Start by defining your “value proposition”
If you don’t have a value proposition, then as far as search engines are concerned, you should not be in business, and they do not wish to send people your way.
Continue to develop
Keep developing your value proposition (you can always be more useful) and expand your website with this in mind, so as to expand your relevance & reach without being “spammy”.
Apply conversion optimisation
As far as your resources permit, apply conversation optimisation to every stage of your customer’s journey. From the moment they hear about you — be it by word of mouth (think about how you can affect your word-of-mouth reputation) or by your appearance in search results (optimise your titles, descriptions, rich snippets and widgets etc for best display in search results) — through to their first impressions upon landing on your site, and their journey through your site, right the way through to them completing a major goal such as buying something or bookmarking your site, telling people about you, linking to you from their own website or social media profiles, and ultimately (all being well) becoming a returning visitor, frequent buyer and brand ambassador.

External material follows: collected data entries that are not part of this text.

-- ==== Sys2Proof/Machine/HostLoop.lean ====
section
/-! DEFINITION. What a host does to get a complete stream (44_streaming_protocol.md R230 to R232, the abbreviations of
30_encoding.md R107): any chunking of the input, any capacity of at least 1 at every poll. The loops are the host's, so
they are relations over the results of the commands and not operations of the block. -/

namespace Sys2Proof.Machine

/-- `ENC.DRAIN` (R230): polls until one returns `Empty`; the bytes delivered on the way. -/
inductive EncDrain (b : Build) : Enc → List Byte → Enc → Prop where
  | last {e e' : Enc} {out : List Byte} (cap : Nat) (room : 0 < cap)
      (poll : encPoll b cap e = .ok (e', .polled .empty out)) : EncDrain b e out e'
  | more {e e₁ e' : Enc} {out later : List Byte} (cap : Nat) (room : 0 < cap)
      (poll : encPoll b cap e = .ok (e₁, .polled .more out)) (rest : EncDrain b e₁ later e') :
      EncDrain b e (out ++ later) e'

/-- The sink loop of R232 over the bytes `x`: a sink of any part of what is left, then a drain, until all is accepted. -/
inductive EncFeed (b : Build) : Enc → List Byte → List Byte → Enc → Prop where
  | done (e : Enc) : EncFeed b e [] [] e
  | sink {e e₁ e₂ e' : Enc} {out later x : List Byte} (n k : Nat)
      (accepted : encSink b (x.take n) e = (e₁, .sunk .ok k))
      (drain : EncDrain b e₁ out e₂) (rest : EncFeed b e₂ (x.drop k) later e') :
      EncFeed b e x (out ++ later) e'

/-- `ENC.CLOSE` (R231): `finish` and drain until `finish` returns `Done`. -/
inductive EncClose (b : Build) : Enc → List Byte → Enc → Prop where
  | done {e e' : Enc} (finish : encFinish e = (e', .finished .done)) : EncClose b e [] e'
  | more {e e₁ e₂ e' : Enc} {out later : List Byte} (finish : encFinish e = (e₁, .finished .more))
      (drain : EncDrain b e₁ out e₂) (rest : EncClose b e₂ later e') :
      EncClose b e (out ++ later) e'

/-- A complete encode (R232): from a reset encoder, the input `x` gives the bytes `z`. -/
def Encodes (b : Build) (x z : List Byte) : Prop :=
  ∃ fed closing e e', EncFeed b .reset x fed e ∧ EncClose b e closing e' ∧ z = fed ++ closing

/-- `DEC.DRAIN` (R230). -/
inductive DecDrain (b : Build) : Dec → List Byte → Dec → Prop where
  | last {d d' : Dec} {out : List Byte} (cap : Nat) (room : 0 < cap)
      (poll : decPoll b cap d = .ok (d', .polled .empty out)) : DecDrain b d out d'
  | more {d d₁ d' : Dec} {out later : List Byte} (cap : Nat) (room : 0 < cap)
      (poll : decPoll b cap d = .ok (d₁, .polled .more out)) (rest : DecDrain b d₁ later d') :
      DecDrain b d (out ++ later) d'

/-- The sink loop of R232 for the decoder over the stream `z`. -/
inductive DecFeed (b : Build) : Dec → List Byte → List Byte → Dec → Prop where
  | done (d : Dec) : DecFeed b d [] [] d
  | sink {d d₁ d₂ d' : Dec} {out later z : List Byte} (n k : Nat)
      (accepted : decSink b (z.take n) d = (d₁, .sunk .ok k))
      (drain : DecDrain b d₁ out d₂) (rest : DecFeed b d₂ (z.drop k) later d') :
      DecFeed b d z (out ++ later) d'

/-- A complete decode (R232): from a reset decoder, the stream `z` gives the bytes `y`. A drain leaves nothing staged, so
that closing adds nothing (R221, R231). -/
def Decodes (b : Build) (z y : List Byte) : Prop :=
  ∃ d, DecFeed b .reset z y d

end Sys2Proof.Machine
end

How to begin conversion optimisation, with value proposition development in mind
You may wish to begin the process of conversion optimisation by first defining your site’s user personas. Categorise all types of people who may potentially visit your site. For example at SEO London we cater mainly for SEO service providers (agencies & freelancers), SEO service buyers (website owners) and students (anyone interested in learning SEO – these can of course be agency staff and website owners too!).

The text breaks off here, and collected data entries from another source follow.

-- ==== Sys2Proof/Certificates/Slice0/Obligations.lean ====
section
/-! DEFINITION. The statements about the block, in the order of spec/: reset, encodings, accumulators, match finder,
encoder micro-steps, decoder micro-steps, tokens, commands, statuses, the whole machine, the whole stream. Each
docstring names the rule it formalises; "the model's choice" marks what rests on an entry of the assumption log. -/

open Sys2Proof Sys2Proof.Machine

/-! ## Reset (70_reset_and_hazards.md, 10_state.md R46) -/

/-- R271: the value of every register and of every memory cell after reset, in every build. The reset `state` registers
hold code 0. -/
def Obligations.ResetStateValues : Prop :=
  ∀ b : Build,
    let s := State.created b
    (s.enc.state = .notFull ∧ s.enc.state.code = 0 ∧ s.enc.inputSize = 0 ∧ s.enc.matchScanIndex = 0 ∧
      s.enc.matchLength = 0 ∧ s.enc.matchPos = 0 ∧ s.enc.outgoingBits = 0 ∧ s.enc.outgoingBitsCount = 0 ∧
      s.enc.flags = 0 ∧ s.enc.currentByte = 0 ∧ s.enc.bitIndex = 0 ∧
      (∀ a, s.enc.buffer.read a = 0) ∧ ∀ a, s.enc.index.read a = none) ∧
    (s.dec.state = .tagBit ∧ s.dec.state.code = 0 ∧ s.dec.inputSize = 0 ∧ s.dec.inputIndex = 0 ∧
      s.dec.currentByte = 0 ∧ s.dec.bitIndex = 0 ∧ s.dec.headIndex = 0 ∧ s.dec.outputIndex = 0 ∧
      s.dec.outputCount = 0 ∧ (∀ a, s.dec.window.read a = 0) ∧ ∀ a, s.dec.staging.read a = 0) ∧
    s.build = b

/-- R31, R41 and R172 hold of a block just created, in every legal build, and so of the shipped block. -/
def Obligations.CreatedMeetsInvariant : Prop :=
  (∀ b : Build, b.legal = true → StateInv (State.created b)) ∧ StateInv State.reset

/-- R217, R223, R272: `ENC.RESET` and `DEC.RESET` complete in every state of their unit and leave it as its creation did; they
return nothing; the other unit, the parameters and everything else are untouched. -/
def Obligations.ResetCommandsRestore : Prop :=
  ∀ s : Machine.State,
    (s.encOut = none → ∃ t, exec .encReset s = .next t ∧ t.enc = (State.created s.build).enc ∧
      replyTo .encReset t = none ∧ t = { s with enc := t.enc, encReply := t.encReply }) ∧
    (s.decOut = none → ∃ t, exec .decReset s = .next t ∧ t.dec = (State.created s.build).dec ∧
      replyTo .decReset t = none ∧ t = { s with dec := t.dec, decReply := t.decReply })

/-! ## Encodings (30_encoding.md) -/

/-- Words written out from R91, R93, R99, R104, R105 and R103: a literal, backreferences of the narrowest, the shipped and
the widest format, the eight command codes, state codes that are used and that are not, the status codes. -/
def Obligations.DecodingOfSpecWords : Prop :=
  decode 8 4 (.stream [true, false, true, true, false, false, false, false, true]) = .ok (.lit 0x61, []) ∧
  decode 8 4 (.stream [false, false, false, false, true, false, true, false, true, true, true, true, true]) =
    .ok (.bref 0x15 0xF, []) ∧
  decode 4 3 (.stream [false, true, false, false, true, false, true, true]) = .ok (.bref4_3 9 3, []) ∧
  decode 15 8 (.stream ([false, true, false, false, false, false, false, false, false] ++
    [false, false, false, false, false, false, true] ++ [true, false, false, false, false, false, true, false])) =
    .ok (.bref15_8 0x4001 0x82, []) ∧
  (∀ slice cap,
    decode 8 4 (.command ⟨0#3, slice, cap⟩) = .ok (.encSink slice, []) ∧
    decode 8 4 (.command ⟨1#3, slice, cap⟩) = .ok (.encPoll cap, []) ∧
    decode 8 4 (.command ⟨2#3, slice, cap⟩) = .ok (.encFinish, []) ∧
    decode 8 4 (.command ⟨3#3, slice, cap⟩) = .ok (.encReset, []) ∧
    decode 8 4 (.command ⟨4#3, slice, cap⟩) = .ok (.decSink slice, []) ∧
    decode 8 4 (.command ⟨5#3, slice, cap⟩) = .ok (.decPoll cap, []) ∧
    decode 8 4 (.command ⟨6#3, slice, cap⟩) = .ok (.decFinish, []) ∧
    decode 8 4 (.command ⟨7#3, slice, cap⟩) = .ok (.decReset, [])) ∧
  decode 8 4 (.encoderState 3#4) = .ok (.encStepYieldTagBit, []) ∧
  decode 8 4 (.encoderState 9#4) = .ok (.encStepDone, []) ∧
  decode 8 4 (.encoderState 10#4) = .error .unusedEncoderCode ∧
  decode 8 4 (.decoderState 5#3) = .ok (.decStepYieldBackref, []) ∧
  decode 8 4 (.decoderState 6#3) = .error .unusedDecoderCode ∧
  [Status.ok, .full, .empty, .more, .done, .misuse].map Status.code = [0#3, 1#3, 2#3, 3#3, 4#3, 7#3]

/-- Every instruction that a build has decodes from its own encoding, with every operand at every value; a token does so
at the front of any stream, and what follows it is left (R91, R93, R95, R99, R104, R105). -/
def Obligations.DecodeEncodeAgree : Prop :=
  ∀ (b : Build) (i : Instr), WellFormed b i = true →
    decode b.windowBits b.lookaheadBits (encode i) = .ok (i, []) ∧
    ∀ bits later, encode i = .stream bits →
      decode b.windowBits b.lookaheadBits (.stream (bits ++ later)) = .ok (i, later)

/-- R95, R97: every bit string begins with one token of the build, whose length the first bit alone decides, or it is cut
short inside one; there is no illegal and no reserved encoding. -/
def Obligations.EveryStreamParses : Prop :=
  ∀ (b : Build) (bits : List Bool), b.legal = true →
    let width := if bits.head? = some true then 9 else 1 + b.windowBits + b.lookaheadBits
    (bits.length < width → decodeToken b.windowBits b.lookaheadBits bits = .error .incompleteToken) ∧
    (width ≤ bits.length → ∃ i,
      decodeToken b.windowBits b.lookaheadBits bits = .ok (i, bits.drop width) ∧
      encode i = .stream (bits.take width) ∧ WellFormed b i = true)

/-- The step of the block runs the instruction that decodes from what selects it: the state code of a running poll (R160,
R190), the bits of the stream at token grain (R91), the command word of the host (R99); and it adds to it only the
return of a finished poll (R215, R221) or, at a finer grain, the opening of a poll. With nothing to run it holds the
state (R259). What is fetched first, the grains and the refusal of an illegal build are the model's choice (log 2,
log 3, log 6, log 8, log 17). -/
def Obligations.StepRunsDecodedInstruction : Prop :=
  ∀ s : Machine.State,
    let W := s.build.windowBits
    let L := s.build.lookaheadBits
    (s.build.legal = false → step s = .refused .illegalBuild) ∧
    (s.build.legal = true →
      (∀ k, s.encOut = some k → ∃ i, decode W L (.encoderState s.enc.state.code) = .ok (i, []) ∧
        step s = onNext (exec i s) (State.encAfter s.enc.state)) ∧
      (∀ k, s.encOut = none → s.decOut = some k → (s.grain ≠ .token ∨ nextToken s.build s.dec k = none) →
        ∃ i, decode W L (.decoderState s.dec.state.code) = .ok (i, []) ∧
          step s = onNext (exec i s) (State.decAfter s.dec.state)) ∧
      (∀ k i later d, s.encOut = none → s.decOut = some k → s.grain = .token → s.dec.state = .tagBit →
        decode W L (.stream (unreadBits s.dec)) = .ok (i, later) → (i.bref? = none → k.produced < k.cap) →
        skipBits s.build ((unreadBits s.dec).length - later.length) s.dec = .ok d →
        step s = onNext (exec i { s with dec := d }) (State.decAfter .yieldBackref)) ∧
      (∀ w later, s.encOut = none → s.decOut = none → s.pending = w :: later →
        decode W L (.command w) = .ok (decodeCommand w, []) ∧
        ((s.grain = .command ∨ ∀ cap, 0 < cap → decodeCommand w ≠ .encPoll cap ∧ decodeCommand w ≠ .decPoll cap) →
          step s = exec (decodeCommand w) { s with pending := later }) ∧
        (∀ cap, s.grain ≠ .command → 0 < cap → decodeCommand w = .encPoll cap →
          step s = .next { s with pending := later, encOut := some { cap := cap, out := [] } }) ∧
        (∀ cap, s.grain ≠ .command → 0 < cap → decodeCommand w = .decPoll cap →
          step s = .next { s with pending := later, decOut := some { cap := cap, out := [] } })) ∧
      (s.encOut = none → s.decOut = none → s.pending = [] → step s = .next s))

Then define your value proposition for each persona (you can see ours on our homepage!) and map out their potential & ideal journeys through your site, then pinpoint all the goals and microgoals along the way. Then analyse & optimise call-to-action placement and incentives for them to follow the ideal journeys and score the ideal goals, while also identifying & minimising barriers, deterrents and inappropriate distractions along the way.
In Summary, how to adopt a white-hat SEO strategy
Start by defining and developing your value proposition. Break down your audience segments. Understand what each type of person wants and then match all their wants with what content, tools, products and services your business can offer to help them.
This is core business strategy work and isn’t likely to produce many backlinks or competitive ranks any time soon, but in the long run the sky’s the limit so long as you are comfortable with changing your products and services to meet your customers’ needs, don’t mind spending forever developing your services, and truly believe you can offer outstandingly better products and services than your competitors.
This is pure white-hat SEO and there’s no harm in having a think about this while also doing other work – it will only do you good so long as you have plenty of time for it.